Tracking the Emergence of the Alpha VOC in the City

To better define the date of the Alpha VOC introduction in the city, we plotted the number and frequency of detected Alpha VOC signature mutations throughout the analyzed period (Figures 6A,B). From October 2020 to early November 2020, no Alpha VOC signature mutation can be detected except one (20-Oct-20 in WWTP1), for which the frequency is just above our threshold of 5%. First co-occurrences of signature mutations appear in mid-November 2020 for WWTP1 and mid-December for WWTP2, with respectively, 8 and 5 Alpha VOC specific mutations at a median frequency <20%. From mid-November to the end of January, the number of Alpha VOC signature mutations tended to increase while the median frequencies remained around 20%. On two instances, Alpha VOC signature mutations were not detected. Finally, from February onward, the number of detected Alpha VOC signature mutations plateaued to its maximum of 20–25, while the median frequency increased to reach a maximum of 50% in April–May 2020. Individual mutation frequencies remained highly heterogeneous, varying from 10 to 85% in most samples.

FIGURE 6.

FIGURE 6

Number and individual frequencies (dots) of SARS-CoV-2 Alpha VOC over time in 35 raw wastewater samples from WWTP1 (A) and WWTP2 (B), with median frequency (horizontal lines) and standard deviation (error bars). Only mutation with frequencies above 5% (dotted line) were considered.

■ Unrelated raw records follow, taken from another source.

-- ==== Sys2Proof/Laws/KeptHolmiSession.lean ====
section
/-! SUPPORT. What the operations of Machine/HolmiSession.lean keep. -/

namespace Sys2Proof.Machine

variable {w0 : List Instr}

theorem moveSession_kept {l : Nat} {st : SessState} {s : State} (hs0 : KSt w0 s) : KSt w0 (moveSession l st s) := by
  unfold moveSession
  repeat' first
    | with_reducible assumption
    | with_reducible intro _
    | with_reducible apply hm1Event_kept
    | with_reducible apply setSes_kept
    | with_reducible apply KSt.ite

theorem connect_kept {l : Nat} {outlet : Bool} {s : State} (hs0 : KSt w0 s) : KSt w0 (connect l outlet s) := by
  unfold connect
  repeat' first
    | with_reducible assumption
    | with_reducible apply setHm1_kept
    | with_reducible apply moveSession_kept

theorem endRecord_kept {l : Nat} {s : State} (hs0 : KSt w0 s) : KSt w0 (endRecord l s) := by
  unfold endRecord
  repeat' first
    | with_reducible assumption
    | with_reducible intro _
    | with_reducible apply legal_kept
    | with_reducible apply writeRecord_kept
    | with_reducible apply setSes_kept
    | with_reducible apply KSt.ite

theorem drive_kept {l : Nat} {close : Bool} {s : State} (hs : KSt w0 s) : KSt w0 (drive l close s) := by
  unfold drive
  repeat' first
    | with_reducible assumption
    | with_reducible intro _
    | with_reducible apply setSes_kept
    | with_reducible apply KSt.ite
    | with_reducible refine KFst.of_eq (by assumption) ?_
    | with_reducible refine KOpt.of_eq (by assumption) ?_
    | with_reducible refine KFst.fst ?_
    | fail_if_no_progress (with_reducible apply KSt.mk'; on_goal 2 => rfl)
    | split
    | (dsimp only; split)

theorem finishStop_kept {l : Nat} {s : State} (hs0 : KSt w0 s) : KSt w0 (finishStop l s) := by
  unfold finishStop
  repeat' first
    | with_reducible assumption
    | with_reducible intro _
    | with_reducible apply endRecord_kept
    | with_reducible apply drive_kept
    | with_reducible apply moveSession_kept
    | with_reducible apply KSt.ite

theorem stopWith_kept {l : Nat} {cause : Byte} {imm : Bool} {s : State} (hs0 : KSt w0 s) : KSt w0 (stopWith l cause imm s) := by
  unfold stopWith
  repeat' first
    | with_reducible assumption
    | with_reducible intro _
    | with_reducible apply finishStop_kept
    | with_reducible apply setSes_kept
    | with_reducible apply moveSession_kept
    | with_reducible apply KSt.ite

theorem faultSession_kept {l : Nat} {cause : Byte} {s : State} (hs0 : KSt w0 s) : KSt w0 (faultSession l cause s) := by
  unfold faultSession
  repeat' first
    | with_reducible assumption
    | with_reducible apply moveSession_kept
    | with_reducible apply endRecord_kept
    | with_reducible apply drive_kept
    | with_reducible apply setSes_kept

theorem unplug_kept {l : Nat} {s : State} (hs0 : KSt w0 s) : KSt w0 (unplug l s) := by
  unfold unplug
  repeat' first
    | with_reducible assumption
    | with_reducible apply endRecord_kept
    | with_reducible apply drive_kept
    | with_reducible apply moveSession_kept
    | with_reducible apply setSes_kept

theorem energise_kept {l : Nat} {rdcOk : Bool} {s : State} (hs0 : KSt w0 s) : KSt w0 (energise l rdcOk s) := by
  unfold energise
  repeat' first
    | with_reducible assumption
    | with_reducible intro _
    | with_reducible apply faultSession_kept
    | with_reducible apply drive_kept
    | with_reducible apply moveSession_kept
    | with_reducible apply KSt.ite

theorem pilotMove_kept {l : Nat} {p : Nat} {duty : Nat} {rdcOk : Bool} {s : State} (hs0 : KSt w0 s) : KSt w0 (pilotMove l p duty rdcOk s) := by
  unfold pilotMove
  repeat' first
    | with_reducible assumption
    | with_reducible intro _
    | with_reducible apply connect_kept
    | with_reducible apply unplug_kept
    | with_reducible apply stopWith_kept
    | with_reducible apply energise_kept
    | with_reducible apply finishStop_kept
    | split
    | (dsimp only; split)

theorem pilotState_kept {l : Nat} {plateau : Int} {negative : Int} {duty : Nat} {rdcOk : Bool} {s : State} (hs : KSt w0 s) : KSt w0 (pilotState l plateau negative duty rdcOk s) := by
  unfold pilotState
  repeat' first
    | with_reducible assumption
    | with_reducible intro _
    | with_reducible apply setSes_kept
    | with_reducible apply stopWith_kept
    | with_reducible apply pilotMove_kept
    | with_reducible apply KSt.ite
    | with_reducible refine KFst.of_eq (by assumption) ?_
    | with_reducible refine KOpt.of_eq (by assumption) ?_
    | with_reducible refine KFst.fst ?_
    | fail_if_no_progress (with_reducible apply KSt.mk'; on_goal 2 => rfl)
    | split
    | (dsimp only; split)

theorem execPilotState_kept {l : Nat} {plateau : Int} {negative : Int} {duty : Nat} {rdcOk : Bool} {s : State} (hs0 : KSt w0 s) : KOut w0 (execPilotState l plateau negative duty rdcOk s) := by
  unfold execPilotState
  repeat' first
    | with_reducible assumption
    | with_reducible apply when_kept
    | with_reducible apply pilotState_kept
    | with_reducible apply KOut.inRange

theorem ppRead_kept {l : Nat} {ohms : Nat} {s : State} (hs0 : KSt w0 s) : KSt w0 (ppRead l ohms s) := by
  unfold ppRead
  repeat' first
    | with_reducible assumption
    | with_reducible intro _
    | with_reducible apply setSes_kept
    | with_reducible apply faultSession_kept
    | with_reducible apply stopWith_kept
    | with_reducible apply KSt.ite

theorem execPpLost_kept {l : Nat} {ohms : Nat} {s : State} (hs0 : KSt w0 s) : KOut w0 (execPpLost l ohms s) := by
  unfold execPpLost
  repeat' first
    | with_reducible assumption
    | with_reducible apply when_kept
    | with_reducible apply ppRead_kept
    | with_reducible apply KOut.inRange

theorem foundContactor_kept {l : Nat} {i : Nat} {f : Nat} {s : State} (hs0 : KSt w0 s) : KSt w0 (foundContactor l i f s) := by
  unfold foundContactor
  repeat' first
    | with_reducible assumption
    | with_reducible intro _
    | with_reducible apply hm1Event_kept
    | with_reducible apply legal_kept
    | with_reducible apply drive_kept
    | with_reducible apply setSes_kept
    | with_reducible apply faultSession_kept
    | with_reducible apply moveSession_kept
    | with_reducible apply stopWith_kept
    | with_reducible apply KSt.ite

theorem contactorCheck_kept {l : Nat} {mirrors : BitVec 2} {s : State} (hs : KSt w0 s) : KSt w0 (contactorCheck l mirrors s) := by
  unfold contactorCheck
  repeat' first
    | with_reducible assumption
    | with_reducible intro _
    | with_reducible apply setSes_kept
    | with_reducible apply foundContactor_kept
    | with_reducible apply moveSession_kept
    | with_reducible apply KSt.ite
    | with_reducible apply KSt.foldl
    | with_reducible apply KFst.foldl
    | with_reducible refine KFst.of_eq (by assumption) ?_
    | with_reducible refine KOpt.of_eq (by assumption) ?_
    | with_reducible refine KFst.fst ?_
    | fail_if_no_progress (with_reducible apply KSt.mk'; on_goal 2 => rfl)
    | split
    | (dsimp only; split)

theorem execContactorCheck_kept {l : Nat} {mirrors : BitVec 2} {s : State} (hs0 : KSt w0 s) : KOut w0 (execContactorCheck l mirrors s) := by
  unfold execContactorCheck
  repeat' first
    | with_reducible assumption
    | with_reducible apply when_kept
    | with_reducible apply contactorCheck_kept
    | with_reducible apply KOut.inRange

Interestingly, some of these mutations being covered by the same amplicon, their presence in the same read was studied in samples corresponding to the introduction of the Alpha VOC. The three mutations responsible for the D3L substitution (28280-28282 GAT-CTA), highly specific of the Alpha VOC (see text footnote 1),were always found together on the same read for the following samples: 17-nov-20 WWTP1, 18-dec-20 WWTP2, 25-dec-20 WWTP1, and 30-dec-20 WWTP2 (Supplementary Figure 1). For the 25-dec-20 WWTP1 sample, the C23604A (P681H) and C23709T (T716I) mutations were found together in 35 out of 100 reads. Finally, for the 30-dec-20 WWTP2 sample, the G28048T (R52I) and A28111G (Y73C) mutations were identified together in 6 out of 307 reads and the G28882A (G204R) and C28977T (S235F) mutations in 21 out of 57 reads. These data show that viral strains with multiple signature mutations specific of the Alpha VOC circulated in the studied city as early as mid-November 2020.

To further validate our observations, we compared these sequencing results to quantitative data generated by two qRT-PCR assays, one SARS-CoV-2 generic qRT-PCR (IP4, see “Materials and Methods”) run on fresh samples and one specifically targeting the SΔ69/70, performed retrospectively to quantify the Alpha VOC (Figure 7). From December 2020 to May 2021, we detected SARS-CoV-2 genomes in wastewaters at around 104–105 cRNA/L. The first SΔ69/70 qRT-PCR positive results occurred on 12 January 2021 in WWTP1 (A) and 10 February 2021 in WWTP2 (B), with concentrations very close to the limit of detection (LOD). The SΔ69/70 was again detected on February 23 for both WWTPs at high levels (>105 cRNA/L). For both WWTPs, we can see a decrease at the end of March 2021, followed by a progressive increase to reach a peak at the end of April 2021. The SΔ69/70 qRT-PCR results showed more fluctuations, and detected the Alpha VOC later, than the sequencing approach, but both techniques agree on the detection of the Alpha VOC by January 2021 in the studied city, first as a minority strain, and show a gradual replacement of the initial SARS-CoV-2 strain with the Alpha VOC.

FIGURE 7.

FIGURE 7

Quantification of total SARS-CoV-2 (IP4) and Alpha VOC (69/70 del) estimated by qRT-PCR in raw wastewater samples from WWTP1 (A) and WWTP2 (B). Some samples gave signals below the theoretical limit of detection (LOD) of 9 × 103 cRNA/L (dotted line), others gave no signal/no Ct (#).

Discussion

Given the increasing prevalence of new SARS-CoV-2 variants, identifying VOC and monitoring their spread in the population is crucial. SARS-CoV-2 WGS has proven to be a substantial tool facilitating the understanding of COVID-19 outbreak transmission dynamics and the surveillance of viral genetic diversity (World Health Organisation [Who], 2020). To be efficient, clinical surveillance should rely on rapid and widespread PCR testing, along with a thorough SARS-CoV-2 WGS program. In most locations equipped with a sewage collection system, the use of Environmental Surveillance (ES), through wastewater sequencing of SARS-CoV-2 genomes, could contribute to achieve this goal in a timely and cost-effective manner compared to the individual-centered testing. Sewage samples also hold many advantages over clinical sampling considering collection is relatively easy, ethical issues and sampling bias (i.e., favoring severe cases) are limited, and only a few samples are needed to have a global picture of viral diversity in a community, including asymptomatic infections (Farkas et al., 2020; Michael-Kordatou et al., 2020). This has already been shown and used with other viruses (Lodder et al., 2012; Manor et al., 2014). Yet, they also represent a difficult matrix with a low viral concentration, hence requiring the adaptation of dedicated methods for efficient SARS-CoV-2 WGS.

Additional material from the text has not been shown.